Entries shown:

/-- Whether an entry covers a virtual address, key bits apart. -/
def Extent.covers (e : Extent) (va : Word) : Bool :=
  let v := va.toNat % 2 ^ 56
  e.valid && decide (e.vbase ≤ v) && decide (v < e.vbase + e.length)

/-- The valid entry that covers an address: the lowest of them, where several do (the spec does not say; log 60). -/
def coverOf (ext : Vector (BitVec 256) 16) (va : Word) : Option Extent := ext.toList.find? fun e => Extent.covers e va

/-! ## Finding the storage -/

/-- Where an access goes: an address of the model's memory, or of fabric or configuration space, with the rights of what
covers it. -/
structure Target where
  addr : Nat
  r    : Bool
  w    : Bool
  x    : Bool
  t    : Bool
  host : Bool
  revoked : Bool
  deriving DecidableEq, Repr

/-- The space a target lies in; an entry that maps host memory makes it host memory (R142, R213). -/
def Target.space (t : Target) : Space := if t.host then .host else spaceOf t.addr

/-- Size of a strand's private memory (R199). -/
def Strand.privSize (x : Strand) : Nat := match x.cls with
  | .light => 16384
  | _ => 262144

/-- Scratchpad bytes of a core: none on a core without a strand (R200, R295). -/
def State.scratchOf (s : State) (core : Nat) : Nat := match (s.core core).part with
  | some p => scratchSize p
  | none => 0

/-- Bits [55:48] of a virtual address (R198). -/
def winOf (va : Word) : Nat := va.toNat / 2 ^ 48 % 256

/-- Bits [47:0] (R198). -/
def offOf (va : Word) : Nat := va.toNat % 2 ^ 48

/-- What covers an address: the private window, the scratchpad window, or an extent entry (R199, R200, R203); none is
check 3 of R95. A transmit-window entry has no r, x or t, a pod-space entry no x or t (R370). -/
def State.find (s : State) (x : Strand) (va : Word) : Option Target :=
  if winOf va = 0xFF then
    if offOf va < x.privSize then
      some ⟨Memory.privBase x.sid.toNat + offOf va, true, true, false, false, false, false⟩
    else none
  else if winOf va = 0xFE then
    if offOf va < s.scratchOf x.core then
      some ⟨Memory.scratchBase x.core + offOf va, true, true, false, false, false, false⟩
    else none
  else match coverOf x.ext va with
    | none => none
    | some e =>
      let a := e.pbase + (va.toNat % 2 ^ 56 - e.vbase)
      match spaceOf a with
      | .fabric =>
        if a / 2 ^ 53 % 2 = 0 then some ⟨a, false, e.w, false, false, e.host, e.revoked⟩
        else some ⟨a, e.r, e.w, false, false, e.host, e.revoked⟩
      | _ => some ⟨a, e.r, e.w, e.x, e.t && !e.host, e.host, e.revoked⟩

/-- Whether an address of fabric space is in pod space (R370). -/
def isPod (a : Nat) : Bool := a / 2 ^ 53 % 2 == 1

/-- The kinds of access that R95, R100, R234 and R370 tell apart. -/
inductive Acc where
  | load | lit | store | strongLd (size : Nat) | strongSt (size : Nat) | atomic | waita | wake | tagGet | stF | fetch
  deriving DecidableEq, Repr

/-- The rights an access needs (check 5). -/
def Acc.allowed (a : Acc) (t : Target) : Bool :=
  match a with
  | .load | .strongLd _ | .waita => t.r
  | .lit => t.r || t.x
  | .store | .strongSt _ | .wake | .stF => t.w
  | .atomic => t.r && t.w
  | .tagGet => t.r && t.t
  | .fetch => t.x

/-- Configuration space takes only 64-bit strong loads and stores (R388). -/
def Acc.config : Acc → Bool
  | .strongLd 8 => true
  | .strongSt 8 => true
  | _ => false

/-- Whether an access reads, so that pod space refuses it (R370). -/
def Acc.reads : Acc → Bool
  | .load | .lit | .strongLd _ | .atomic | .waita | .tagGet | .fetch => true
  | _ => false

/-- Checks 1 to 6 of R95 for an access of a size (R234 for the strong ones): the target, or the cause. An access to an
address that no range names stops the machine, but for st.f, which asks for a transmit window (R254). A nonzero [47:40] of a
scratchpad-window address gives 0x40 to tag.get and st.f too, which R200 does not name there (log 60). -/
def State.check (s : State) (x : Strand) (a : Acc) (va : Word) (size : Nat) : Res Target :=
  let bad := fun (c : BitVec 8) => Res.trap s c va
  let scr := winOf va = 0xFE
  if va.toNat / 2 ^ 60 ≠ 0 ∧ a ≠ .fetch then bad 0x40
  else if scr ∧ a ≠ .fetch ∧ (va.toNat / 2 ^ 40 % 256 ≠ 0 ∨ a = .waita ∨ a = .wake) then bad 0x40
  else if va.toNat % size ≠ 0 then bad 0x43
  else match s.find x va with
    | none => bad 0x41
    | some t =>
      if t.revoked then bad 0x48
      else if !a.allowed t then bad 0x42
      else if scr ∧ a = .stF then bad 0xA2
      else match t.space with
        | .host => bad (if a = .atomic then 0x47 else 0x46)
        | .config => if a.config then .ok t s else bad 0x42
        | .fabric =>
          if a = .wake then bad 0xA2
          else if isPod t.addr && a.reads then bad 0xA1 else .ok t s
        | .nothing => if a = .stF then bad 0xA2 else .stop (.noStorage t.addr)
        | _ => .ok t s

/-! ## Tags (R212) -/

/-- The key of a pointer (R198). -/
def keyOf (va : Word) : BitVec 4 := va.extractLsb' 56 4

Description of the task:
Filter the listing by the string "true"; copy each matching line.

Written solution:
      some ⟨Memory.privBase x.sid.toNat + offOf va, true, true, false, false, false, false⟩
      some ⟨Memory.scratchBase x.core + offOf va, true, true, false, false, false, false⟩
  | .strongLd 8 => true
  | .strongSt 8 => true
  | .load | .lit | .strongLd _ | .atomic | .waita | .tagGet | .fetch => true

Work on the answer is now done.